Current clinical studies targeting pDCs focus on the association between BDCA2 expression and the cells’ capacity to produce IFNα [34]. Studies carried out in cynomologus monkeys showed that anti- BDCA2 antibodies inhibited IFNα-production by pDCs and significantly reduced the interferon signature [10,40]. A humanized anti-BDCA2 antibody, BIIB059, capable of binding to BDCA2 and driving receptor internalization resulting in reduced IFNα production is currently being tested. Safety and tolerability studies have been reported as acceptable [41], and a phase II clinical study is underway to establish efficacy in cutaneous lupus erythematosus (Clinicaltrials.gov; NCT02847598). Early analyses from this study supported a reduced type I IFN signature in blood and skin and reduced cell infiltration in cutaneous lesions [42]. Although further studies are needed to establish efficacy compared with currently available therapies (immunosuppression, anti-B cell therapies, anti-IFNAR therapies), these studies suggest that targeting IFNα production by pDCs may be highly effective and more specific leading to fewer adverse events [41,42].

Although anti-BDCA2 treatment results in reduced IFNα and type I IFN signature, it remains unclear if other pDC-derived inflammatory cytokines such as IL-6 (supporting autoreactive B cells) are also affected. Studies targeting IL-6 in mouse models of lupus have shown significant effects resulting in reduced serum autoantibody levels and diminished renal pathology [43-45]. Despite these pre-clinical results, a small, short-term phase II clinical trial testing the effect of anti-IL-6 monoclonal antibodies (PF-04236921) in SLE patients did not meet the primary endpoints; although several parameters, including levels of anti-dsDNA autoantibodies and disease flares, were reduced in patients treated with a low-dose of antibody [46]. It remains to be tested if a combination treatment including anti-IL-6 and either anti- IFNα/IFNAR or anti-BDCA2 antibodies would be effective in reducing both serum autoantibody levels and unrelated IFNα-dependent pathogenic events.

Finally, targeting the differentiation or survival of pDCs, diminishing cell numbers rather than function, represents an alternative mechanism currently being explored. CD123 (the IL-3Rα chain) is expressed in high levels on human pDCs and IL-3 signaling is critical for pDC survival. An anti-CD123 antibody has been tested for use in acute myeloid leukemia, demonstrating its safe use in humans (Clinicaltrials.gov; NCT01632852).
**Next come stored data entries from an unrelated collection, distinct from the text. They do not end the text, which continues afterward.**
@[simp] theorem State.modWg_mem (s : State) (c k : Nat) (f : Wg → Wg) : (s.modWg c k f).mem = s.mem := by
  unfold State.modWg; (repeat' split) <;> rfl
@[simp] theorem State.modWg_cores (s : State) (c k : Nat) (f : Wg → Wg) : (s.modWg c k f).cores = s.cores := by
  unfold State.modWg; (repeat' split) <;> rfl
@[simp] theorem State.modWg_clusters (s : State) (c k : Nat) (f : Wg → Wg) : (s.modWg c k f).clusters = s.clusters := by
  unfold State.modWg; (repeat' split) <;> rfl
@[simp] theorem State.modWg_parts (s : State) (c k : Nat) (f : Wg → Wg) : (s.modWg c k f).parts = s.parts := by
  unfold State.modWg; (repeat' split) <;> rfl
@[simp] theorem State.modWg_domains (s : State) (c k : Nat) (f : Wg → Wg) : (s.modWg c k f).domains = s.domains := by
  unfold State.modWg; (repeat' split) <;> rfl
@[simp] theorem State.modWg_engines (s : State) (c k : Nat) (f : Wg → Wg) : (s.modWg c k f).engines = s.engines := by
  unfold State.modWg; (repeat' split) <;> rfl
@[simp] theorem State.modWg_frecs (s : State) (c k : Nat) (f : Wg → Wg) : (s.modWg c k f).frecs = s.frecs := by
  unfold State.modWg; (repeat' split) <;> rfl
@[simp] theorem State.modWg_fabric (s : State) (c k : Nat) (f : Wg → Wg) : (s.modWg c k f).fabric = s.fabric := by
  unfold State.modWg; (repeat' split) <;> rfl
@[simp] theorem State.modWg_dev (s : State) (c k : Nat) (f : Wg → Wg) : (s.modWg c k f).dev = s.dev := by
  unfold State.modWg; (repeat' split) <;> rfl
@[simp] theorem State.modWg_frames (s : State) (c k : Nat) (f : Wg → Wg) : (s.modWg c k f).frames = s.frames := by
  unfold State.modWg; (repeat' split) <;> rfl
@[simp] theorem State.modWg_replicas (s : State) (c k : Nat) (f : Wg → Wg) : (s.modWg c k f).replicas = s.replicas := by
  unfold State.modWg; (repeat' split) <;> rfl
@[simp] theorem State.modWg_collapses (s : State) (c k : Nat) (f : Wg → Wg) : (s.modWg c k f).collapses = s.collapses := by
  unfold State.modWg; (repeat' split) <;> rfl
@[simp] theorem State.modWg_cycle (s : State) (c k : Nat) (f : Wg → Wg) : (s.modWg c k f).cycle = s.cycle := by
  unfold State.modWg; (repeat' split) <;> rfl
@[simp] theorem State.modWg_ns (s : State) (c k : Nat) (f : Wg → Wg) : (s.modWg c k f).ns = s.ns := by
  unfold State.modWg; (repeat' split) <;> rfl
@[simp] theorem State.modWg_tags (s : State) (c k : Nat) (f : Wg → Wg) : (s.modWg c k f).tags = s.tags := by
  unfold State.modWg; (repeat' split) <;> rfl
@[simp] theorem State.modWg_cur (s : State) (c k : Nat) (f : Wg → Wg) : (s.modWg c k f).cur = s.cur := by
  unfold State.modWg; (repeat' split) <;> rfl
@[simp] theorem State.modWg_nxt (s : State) (c k : Nat) (f : Wg → Wg) : (s.modWg c k f).nxt = s.nxt := by
  unfold State.modWg; (repeat' split) <;> rfl
@[simp] theorem State.modWg_pairs (s : State) (c k : Nat) (f : Wg → Wg) : (s.modWg c k f).pairs = s.pairs := by
  unfold State.modWg; (repeat' split) <;> rfl
@[simp] theorem State.modWg_agenda (s : State) (c k : Nat) (f : Wg → Wg) : (s.modWg c k f).agenda = s.agenda := by
  unfold State.modWg; (repeat' split) <;> rfl
@[simp] theorem State.modWg_choice (s : State) (c k : Nat) (f : Wg → Wg) : (s.modWg c k f).choice = s.choice := by
  unfold State.modWg; (repeat' split) <;> rfl
@[simp] theorem State.modWg_fresh (s : State) (c k : Nat) (f : Wg → Wg) : (s.modWg c k f).fresh = s.fresh := by
  unfold State.modWg; (repeat' split) <;> rfl

@[simp] theorem State.raiseVf_mem (s : State) (p v : Nat) : (s.raiseVf p v).mem = s.mem := by
  unfold State.raiseVf State.modPart; (repeat' split) <;> rfl
@[simp] theorem State.raiseVf_wgs (s : State) (p v : Nat) : (s.raiseVf p v).wgs = s.wgs := by
  unfold State.raiseVf State.modPart; (repeat' split) <;> rfl
@[simp] theorem State.raiseVf_cores (s : State) (p v : Nat) : (s.raiseVf p v).cores = s.cores := by
  unfold State.raiseVf State.modPart; (repeat' split) <;> rfl
@[simp] theorem State.raiseVf_clusters (s : State) (p v : Nat) : (s.raiseVf p v).clusters = s.clusters := by
  unfold State.raiseVf State.modPart; (repeat' split) <;> rfl
@[simp] theorem State.raiseVf_domains (s : State) (p v : Nat) : (s.raiseVf p v).domains = s.domains := by
  unfold State.raiseVf State.modPart; (repeat' split) <;> rfl
@[simp] theorem State.raiseVf_engines (s : State) (p v : Nat) : (s.raiseVf p v).engines = s.engines := by
  unfold State.raiseVf State.modPart; (repeat' split) <;> rfl
@[simp] theorem State.raiseVf_frecs (s : State) (p v : Nat) : (s.raiseVf p v).frecs = s.frecs := by
  unfold State.raiseVf State.modPart; (repeat' split) <;> rfl
@[simp] theorem State.raiseVf_fabric (s : State) (p v : Nat) : (s.raiseVf p v).fabric = s.fabric := by
  unfold State.raiseVf State.modPart; (repeat' split) <;> rfl
@[simp] theorem State.raiseVf_dev (s : State) (p v : Nat) : (s.raiseVf p v).dev = s.dev := by
  unfold State.raiseVf State.modPart; (repeat' split) <;> rfl
@[simp] theorem State.raiseVf_frames (s : State) (p v : Nat) : (s.raiseVf p v).frames = s.frames := by
  unfold State.raiseVf State.modPart; (repeat' split) <;> rfl
@[simp] theorem State.raiseVf_replicas (s : State) (p v : Nat) : (s.raiseVf p v).replicas = s.replicas := by
  unfold State.raiseVf State.modPart; (repeat' split) <;> rfl
@[simp] theorem State.raiseVf_collapses (s : State) (p v : Nat) : (s.raiseVf p v).collapses = s.collapses := by
  unfold State.raiseVf State.modPart; (repeat' split) <;> rfl
@[simp] theorem State.raiseVf_cycle (s : State) (p v : Nat) : (s.raiseVf p v).cycle = s.cycle := by
  unfold State.raiseVf State.modPart; (repeat' split) <;> rfl
@[simp] theorem State.raiseVf_ns (s : State) (p v : Nat) : (s.raiseVf p v).ns = s.ns := by
  unfold State.raiseVf State.modPart; (repeat' split) <;> rfl
@[simp] theorem State.raiseVf_tags (s : State) (p v : Nat) : (s.raiseVf p v).tags = s.tags := by
  unfold State.raiseVf State.modPart; (repeat' split) <;> rfl
@[simp] theorem State.raiseVf_cur (s : State) (p v : Nat) : (s.raiseVf p v).cur = s.cur := by
  unfold State.raiseVf State.modPart; (repeat' split) <;> rfl
@[simp] theorem State.raiseVf_nxt (s : State) (p v : Nat) : (s.raiseVf p v).nxt = s.nxt := by
  unfold State.raiseVf State.modPart; (repeat' split) <;> rfl
@[simp] theorem State.raiseVf_pairs (s : State) (p v : Nat) : (s.raiseVf p v).pairs = s.pairs := by
  unfold State.raiseVf State.modPart; (repeat' split) <;> rfl
@[simp] theorem State.raiseVf_agenda (s : State) (p v : Nat) : (s.raiseVf p v).agenda = s.agenda := by
  unfold State.raiseVf State.modPart; (repeat' split) <;> rfl
@[simp] theorem State.raiseVf_choice (s : State) (p v : Nat) : (s.raiseVf p v).choice = s.choice := by
  unfold State.raiseVf State.modPart; (repeat' split) <;> rfl
@[simp] theorem State.raiseVf_fresh (s : State) (p v : Nat) : (s.raiseVf p v).fresh = s.fresh := by
  unfold State.raiseVf State.modPart; (repeat' split) <;> rfl

@[simp] theorem State.tag_mem (s : State) : s.tag.2.mem = s.mem := rfl
@[simp] theorem State.tag_wgs (s : State) : s.tag.2.wgs = s.wgs := rfl
@[simp] theorem State.tag_cores (s : State) : s.tag.2.cores = s.cores := rfl
@[simp] theorem State.tag_clusters (s : State) : s.tag.2.clusters = s.clusters := rfl
@[simp] theorem State.tag_parts (s : State) : s.tag.2.parts = s.parts := rfl
@[simp] theorem State.tag_domains (s : State) : s.tag.2.domains = s.domains := rfl
@[simp] theorem State.tag_engines (s : State) : s.tag.2.engines = s.engines := rfl
@[simp] theorem State.tag_frecs (s : State) : s.tag.2.frecs = s.frecs := rfl
@[simp] theorem State.tag_fabric (s : State) : s.tag.2.fabric = s.fabric := rfl
@[simp] theorem State.tag_dev (s : State) : s.tag.2.dev = s.dev := rfl
@[simp] theorem State.tag_frames (s : State) : s.tag.2.frames = s.frames := rfl
@[simp] theorem State.tag_replicas (s : State) : s.tag.2.replicas = s.replicas := rfl
@[simp] theorem State.tag_collapses (s : State) : s.tag.2.collapses = s.collapses := rfl
@[simp] theorem State.tag_cycle (s : State) : s.tag.2.cycle = s.cycle := rfl
@[simp] theorem State.tag_ns (s : State) : s.tag.2.ns = s.ns := rfl
@[simp] theorem State.tag_cur (s : State) : s.tag.2.cur = s.cur := rfl
@[simp] theorem State.tag_nxt (s : State) : s.tag.2.nxt = s.nxt := rfl
@[simp] theorem State.tag_pairs (s : State) : s.tag.2.pairs = s.pairs := rfl
@[simp] theorem State.tag_agenda (s : State) : s.tag.2.agenda = s.agenda := rfl
@[simp] theorem State.tag_choice (s : State) : s.tag.2.choice = s.choice := rfl
@[simp] theorem State.tag_fresh (s : State) : s.tag.2.fresh = s.fresh := rfl

@[simp] theorem State.choose_mem (s : State) : s.choose.2.mem = s.mem := by
  unfold State.choose; split <;> rfl
@[simp] theorem State.choose_wgs (s : State) : s.choose.2.wgs = s.wgs := by
  unfold State.choose; split <;> rfl
@[simp] theorem State.choose_cores (s : State) : s.choose.2.cores = s.cores := by
  unfold State.choose; split <;> rfl
@[simp] theorem State.choose_clusters (s : State) : s.choose.2.clusters = s.clusters := by
  unfold State.choose; split <;> rfl
@[simp] theorem State.choose_parts (s : State) : s.choose.2.parts = s.parts := by
  unfold State.choose; split <;> rfl
@[simp] theorem State.choose_domains (s : State) : s.choose.2.domains = s.domains := by
  unfold State.choose; split <;> rfl
@[simp] theorem State.choose_engines (s : State) : s.choose.2.engines = s.engines := by
  unfold State.choose; split <;> rfl
@[simp] theorem State.choose_frecs (s : State) : s.choose.2.frecs = s.frecs := by
  unfold State.choose; split <;> rfl
@[simp] theorem State.choose_fabric (s : State) : s.choose.2.fabric = s.fabric := by
  unfold State.choose; split <;> rfl
@[simp] theorem State.choose_dev (s : State) : s.choose.2.dev = s.dev := by
  unfold State.choose; split <;> rfl
@[simp] theorem State.choose_frames (s : State) : s.choose.2.frames = s.frames := by
  unfold State.choose; split <;> rfl
@[simp] theorem State.choose_replicas (s : State) : s.choose.2.replicas = s.replicas := by
  unfold State.choose; split <;> rfl
@[simp] theorem State.choose_collapses (s : State) : s.choose.2.collapses = s.collapses := by
  unfold State.choose; split <;> rfl
@[simp] theorem State.choose_cycle (s : State) : s.choose.2.cycle = s.cycle := by
  unfold State.choose; split <;> rfl
@[simp] theorem State.choose_ns (s : State) : s.choose.2.ns = s.ns := by
  unfold State.choose; split <;> rfl
@[simp] theorem State.choose_tags (s : State) : s.choose.2.tags = s.tags := by
  unfold State.choose; split <;> rfl
@[simp] theorem State.choose_cur (s : State) : s.choose.2.cur = s.cur := by
  unfold State.choose; split <;> rfl
@[simp] theorem State.choose_nxt (s : State) : s.choose.2.nxt = s.nxt := by
  unfold State.choose; split <;> rfl
@[simp] theorem State.choose_pairs (s : State) : s.choose.2.pairs = s.pairs := by
  unfold State.choose; split <;> rfl
@[simp] theorem State.choose_agenda (s : State) : s.choose.2.agenda = s.agenda := by
  unfold State.choose; split <;> rfl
It has been proposed as effective in SLE as well [10] given that the antibody depletes pDCs, inhibits TLR7- and TLR9-stimulated IFNα production, and eliminates the IFN signature ex vivo in SLE patients.

Summary and Concluding Remarks

SLE is an autoimmune disorder that predominantly affects women (9:1 over men) and often manifests during childbearing years. There is currently no cure. Traditionally, non-steroidal anti-inflammatory drugs and broad immunosuppression have been used to treat symptoms. B cell depleting therapies help in some cases by temporarily reducing the precursors to autoantibody-secreting plasma cells, but the need remains for a therapy targeting key players in SLE. Recent clinical trials inhibiting IFNα-signaling or neutralizing IFNα are promising, but patients still experience adverse events. The newest development indicates that targeting pDCs, for depletion or to inhibit cytokine production, in SLE is a more specific way to interfere with the positive feed-back loop of IFNα production and signaling, in addition to eliminating the cytokines that support autoantibody-secreting plasma cells. The results of current clinical trials are eagerly anticipated along with future studies addressing the effectiveness of combination therapies concomitantly targeting a multitude of clinical manifestations of SLE.